[Supplied material]

-- ==== Sys2Proof/Laws/State.lean ====
section
/-! SUPPORT. What each update of the state leaves of each field, so that no later proof unfolds a record update. -/

namespace Sys2Proof.Machine

/-! ### setPort -/

@[simp] theorem State.setPort_cfg (s : State) (p : Nat) (P : Port) : (s.setPort p P).cfg = s.cfg := rfl
@[simp] theorem State.setPort_transportReady (s : State) (p : Nat) (P : Port) :
    (s.setPort p P).transportReady = s.transportReady := rfl
@[simp] theorem State.setPort_ports (s : State) (p : Nat) (P : Port) : (s.setPort p P).ports = s.ports.set p P := rfl
@[simp] theorem State.setPort_busTrace (s : State) (p : Nat) (P : Port) : (s.setPort p P).busTrace = s.busTrace := rfl
@[simp] theorem State.setPort_changeLog (s : State) (p : Nat) (P : Port) : (s.setPort p P).changeLog = s.changeLog := rfl
@[simp] theorem State.setPort_errorLog (s : State) (p : Nat) (P : Port) : (s.setPort p P).errorLog = s.errorLog := rfl
@[simp] theorem State.setPort_active (s : State) (p : Nat) (P : Port) : (s.setPort p P).active = s.active := rfl
@[simp] theorem State.setPort_offers (s : State) (p : Nat) (P : Port) : (s.setPort p P).offers = s.offers := rfl
@[simp] theorem State.setPort_answers (s : State) (p : Nat) (P : Port) : (s.setPort p P).answers = s.answers := rfl
@[simp] theorem State.setPort_plan (s : State) (p : Nat) (P : Port) : (s.setPort p P).plan = s.plan := rfl
@[simp] theorem State.setPort_draws (s : State) (p : Nat) (P : Port) : (s.setPort p P).draws = s.draws := rfl

/-- Setting an instance's fields and reading them back. -/
theorem State.port?_setPort_self {s : State} {p : Nat} {Q : Port} (h : s.port? p = some Q) (P : Port) :
    (s.setPort p P).port? p = some P := by
  have hl : p < s.ports.length := (List.getElem?_eq_some_iff.mp h).1
  simp [State.port?, hl]

/-- Setting an instance's fields leaves every other instance alone. -/
theorem State.port?_setPort_of_ne {p q : Nat} (h : q ≠ p) (s : State) (P : Port) :
    (s.setPort p P).port? q = s.port? q := by
  simp [State.port?, List.getElem?_set_ne (Ne.symm h)]

/-! ### dropAnswer: only the oracle's script and the count of free values change -/

@[simp] theorem State.dropAnswer_cfg (s : State) : s.dropAnswer.cfg = s.cfg := by
  unfold State.dropAnswer; split <;> rfl
@[simp] theorem State.dropAnswer_transportReady (s : State) : s.dropAnswer.transportReady = s.transportReady := by
  unfold State.dropAnswer; split <;> rfl
@[simp] theorem State.dropAnswer_ports (s : State) : s.dropAnswer.ports = s.ports := by
  unfold State.dropAnswer; split <;> rfl
@[simp] theorem State.dropAnswer_busTrace (s : State) : s.dropAnswer.busTrace = s.busTrace := by
  unfold State.dropAnswer; split <;> rfl
@[simp] theorem State.dropAnswer_changeLog (s : State) : s.dropAnswer.changeLog = s.changeLog := by
  unfold State.dropAnswer; split <;> rfl
@[simp] theorem State.dropAnswer_errorLog (s : State) : s.dropAnswer.errorLog = s.errorLog := by
  unfold State.dropAnswer; split <;> rfl
@[simp] theorem State.dropAnswer_active (s : State) : s.dropAnswer.active = s.active := by
  unfold State.dropAnswer; split <;> rfl
@[simp] theorem State.dropAnswer_offers (s : State) : s.dropAnswer.offers = s.offers := by
  unfold State.dropAnswer; split <;> rfl
@[simp] theorem State.dropAnswer_plan (s : State) : s.dropAnswer.plan = s.plan := by
  unfold State.dropAnswer; split <;> rfl

/-! ### record -/

@[simp] theorem State.record_cfg (s : State) (r : BusRecord) : (s.record r).cfg = s.cfg := by simp [State.record]
@[simp] theorem State.record_transportReady (s : State) (r : BusRecord) :
    (s.record r).transportReady = s.transportReady := by simp [State.record]
@[simp] theorem State.record_ports (s : State) (r : BusRecord) : (s.record r).ports = s.ports := by simp [State.record]
@[simp] theorem State.record_busTrace (s : State) (r : BusRecord) : (s.record r).busTrace = s.busTrace ++ [r] := by
  simp [State.record]
@[simp] theorem State.record_changeLog (s : State) (r : BusRecord) : (s.record r).changeLog = s.changeLog := by
  simp [State.record]
@[simp] theorem State.record_errorLog (s : State) (r : BusRecord) : (s.record r).errorLog = s.errorLog := by
  simp [State.record]
@[simp] theorem State.record_answers (s : State) (r : BusRecord) : (s.record r).answers = s.dropAnswer.answers := rfl
@[simp] theorem State.record_draws (s : State) (r : BusRecord) : (s.record r).draws = s.dropAnswer.draws := rfl
@[simp] theorem State.record_active (s : State) (r : BusRecord) : (s.record r).active = s.active := by
  simp [State.record]
@[simp] theorem State.record_offers (s : State) (r : BusRecord) : (s.record r).offers = s.offers := by
  simp [State.record]
@[simp] theorem State.record_plan (s : State) (r : BusRecord) : (s.record r).plan = s.plan := by simp [State.record]
@[simp] theorem State.record_port? (s : State) (r : BusRecord) (p : Nat) : (s.record r).port? p = s.port? p := by
  simp [State.port?]

/-! ### emit and reportError -/

@[simp] theorem State.emit_cfg (s : State) (p : Nat) (P : Port) (m l : Byte) : (s.emit p P m l).cfg = s.cfg := rfl
@[simp] theorem State.emit_transportReady (s : State) (p : Nat) (P : Port) (m l : Byte) :
    (s.emit p P m l).transportReady = s.transportReady := rfl
@[simp] theorem State.emit_ports (s : State) (p : Nat) (P : Port) (m l : Byte) : (s.emit p P m l).ports = s.ports := rfl
@[simp] theorem State.emit_busTrace (s : State) (p : Nat) (P : Port) (m l : Byte) :
    (s.emit p P m l).busTrace = s.busTrace := rfl
@[simp] theorem State.emit_changeLog (s : State) (p : Nat) (P : Port) (m l : Byte) :
    (s.emit p P m l).changeLog = s.changeLog ++ [⟨p, m, l, P.subscribers⟩] := rfl
@[simp] theorem State.emit_errorLog (s : State) (p : Nat) (P : Port) (m l : Byte) :
    (s.emit p P m l).errorLog = s.errorLog := rfl
@[simp] theorem State.emit_active (s : State) (p : Nat) (P : Port) (m l : Byte) : (s.emit p P m l).active = s.active := rfl
@[simp] theorem State.emit_offers (s : State) (p : Nat) (P : Port) (m l : Byte) : (s.emit p P m l).offers = s.offers := rfl
@[simp] theorem State.emit_answers (s : State) (p : Nat) (P : Port) (m l : Byte) :
    (s.emit p P m l).answers = s.answers := rfl
@[simp] theorem State.emit_plan (s : State) (p : Nat) (P : Port) (m l : Byte) : (s.emit p P m l).plan = s.plan := rfl
@[simp] theorem State.emit_draws (s : State) (p : Nat) (P : Port) (m l : Byte) : (s.emit p P m l).draws = s.draws := rfl

@[simp] theorem State.reportError_cfg (s : State) (p : Nat) (st : Status) : (s.reportError p st).cfg = s.cfg := rfl
@[simp] theorem State.reportError_transportReady (s : State) (p : Nat) (st : Status) :
    (s.reportError p st).transportReady = s.transportReady := rfl
@[simp] theorem State.reportError_ports (s : State) (p : Nat) (st : Status) : (s.reportError p st).ports = s.ports := rfl
@[simp] theorem State.reportError_busTrace (s : State) (p : Nat) (st : Status) :
    (s.reportError p st).busTrace = s.busTrace := rfl
@[simp] theorem State.reportError_changeLog (s : State) (p : Nat) (st : Status) :
    (s.reportError p st).changeLog = s.changeLog := rfl
@[simp] theorem State.reportError_errorLog (s : State) (p : Nat) (st : Status) :
    (s.reportError p st).errorLog = s.errorLog ++ [⟨p, st⟩] := rfl
@[simp] theorem State.reportError_active (s : State) (p : Nat) (st : Status) :
    (s.reportError p st).active = s.active := rfl
@[simp] theorem State.reportError_offers (s : State) (p : Nat) (st : Status) :
    (s.reportError p st).offers = s.offers := rfl
@[simp] theorem State.reportError_answers (s : State) (p : Nat) (st : Status) :
    (s.reportError p st).answers = s.answers := rfl
@[simp] theorem State.reportError_plan (s : State) (p : Nat) (st : Status) : (s.reportError p st).plan = s.plan := rfl
@[simp] theorem State.reportError_draws (s : State) (p : Nat) (st : Status) :
    (s.reportError p st).draws = s.draws := rfl

/-! ### accept -/

@[simp] theorem State.accept_cfg (s : State) (p : Nat) (P : Port) (w : Word) : (s.accept p P w).cfg = s.cfg := rfl
@[simp] theorem State.accept_transportReady (s : State) (p : Nat) (P : Port) (w : Word) :
    (s.accept p P w).transportReady = s.transportReady := rfl
@[simp] theorem State.accept_ports (s : State) (p : Nat) (P : Port) (w : Word) :
    (s.accept p P w).ports = s.ports.set p { P with cmd := some w } := rfl
@[simp] theorem State.accept_busTrace (s : State) (p : Nat) (P : Port) (w : Word) :
    (s.accept p P w).busTrace = s.busTrace := rfl
@[simp] theorem State.accept_changeLog (s : State) (p : Nat) (P : Port) (w : Word) :
    (s.accept p P w).changeLog = s.changeLog := rfl
@[simp] theorem State.accept_errorLog (s : State) (p : Nat) (P : Port) (w : Word) :
    (s.accept p P w).errorLog = s.errorLog := rfl
@[simp] theorem State.accept_active (s : State) (p : Nat) (P : Port) (w : Word) : (s.accept p P w).active = p := rfl
@[simp] theorem State.accept_offers (s : State) (p : Nat) (P : Port) (w : Word) :
    (s.accept p P w).offers = s.offers.eraseP fun o => o.port == p := rfl
@[simp] theorem State.accept_answers (s : State) (p : Nat) (P : Port) (w : Word) :
    (s.accept p P w).answers = s.answers := rfl
@[simp] theorem State.accept_plan (s : State) (p : Nat) (P : Port) (w : Word) : (s.accept p P w).plan = s.plan := rfl
@[simp] theorem State.accept_draws (s : State) (p : Nat) (P : Port) (w : Word) : (s.accept p P w).draws = s.draws := rfl

@[simp] theorem State.accept_dropAnswer_answers (s : State) (p : Nat) (P : Port) (w : Word) :
    (s.accept p P w).dropAnswer.answers = s.dropAnswer.answers := by
  unfold State.dropAnswer; cases h : s.answers <;> simp [h]
@[simp] theorem State.accept_dropAnswer_draws (s : State) (p : Nat) (P : Port) (w : Word) :
    (s.accept p P w).dropAnswer.draws = s.dropAnswer.draws := by
  unfold State.dropAnswer; cases h : s.answers <;> simp [h]

/-- The executing instance of an accepted command holds the word. -/
theorem State.port?_accept {s : State} {p : Nat} {P : Port} (h : s.port? p = some P) (w : Word) :
    (s.accept p P w).port? p = some { P with cmd := some w } :=
  State.port?_setPort_self h _

/-! ### respond: the instance's fields -/

@[simp] theorem Port.respond_cmd (P : Port) (st : Status) (d : Byte) : (P.respond st d).cmd = none := rfl
@[simp] theorem Port.respond_response (P : Port) (st : Status) (d : Byte) :
    (P.respond st d).response = some (responseWord st d) := rfl
@[simp] theorem Port.respond_violation (P : Port) (st : Status) (d : Byte) :
    (P.respond st d).violation = violationAfter P.violation st := rfl
@[simp] theorem Port.respond_deviceAddress (P : Port) (st : Status) (d : Byte) :
    (P.respond st d).deviceAddress = P.deviceAddress := rfl
@[simp] theorem Port.respond_subPort (P : Port) (st : Status) (d : Byte) : (P.respond st d).subPort = P.subPort := rfl
@[simp] theorem Port.respond_role (P : Port) (st : Status) (d : Byte) : (P.respond st d).role = P.role := rfl
@[simp] theorem Port.respond_currentByte (P : Port) (st : Status) (d : Byte) :
    (P.respond st d).currentByte = P.currentByte := rfl
@[simp] theorem Port.respond_directionByte (P : Port) (st : Status) (d : Byte) :
    (P.respond st d).directionByte = P.directionByte := rfl
@[simp] theorem Port.respond_pullupByte (P : Port) (st : Status) (d : Byte) :
    (P.respond st d).pullupByte = P.pullupByte := rfl
@[simp] theorem Port.respond_polarityByte (P : Port) (st : Status) (d : Byte) :
    (P.respond st d).polarityByte = P.polarityByte := rfl
@[simp] theorem Port.respond_phase (P : Port) (st : Status) (d : Byte) : (P.respond st d).phase = P.phase := rfl
@[simp] theorem Port.respond_seq (P : Port) (st : Status) (d : Byte) : (P.respond st d).seq = P.seq := rfl
@[simp] theorem Port.respond_polling (P : Port) (st : Status) (d : Byte) : (P.respond st d).polling = P.polling := rfl
@[simp] theorem Port.respond_interval (P : Port) (st : Status) (d : Byte) : (P.respond st d).interval = P.interval := rfl
@[simp] theorem Port.respond_subscribers (P : Port) (st : Status) (d : Byte) :
    (P.respond st d).subscribers = P.subscribers := rfl

end Sys2Proof.Machine
end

[/Supplied material]

▶ [Exercise brief]: Print, please, the lines above from the very first through the one that holds "(s.setPort p P).transportReady", both included, word for word and with nothing else.

▶ [Answer]:
-- ==== Sys2Proof/Laws/State.lean ====
section
/-! SUPPORT. What each update of the state leaves of each field, so that no later proof unfolds a record update. -/

namespace Sys2Proof.Machine

/-! ### setPort -/

@[simp] theorem State.setPort_cfg (s : State) (p : Nat) (P : Port) : (s.setPort p P).cfg = s.cfg := rfl
@[simp] theorem State.setPort_transportReady (s : State) (p : Nat) (P : Port) :
    (s.setPort p P).transportReady = s.transportReady := rfl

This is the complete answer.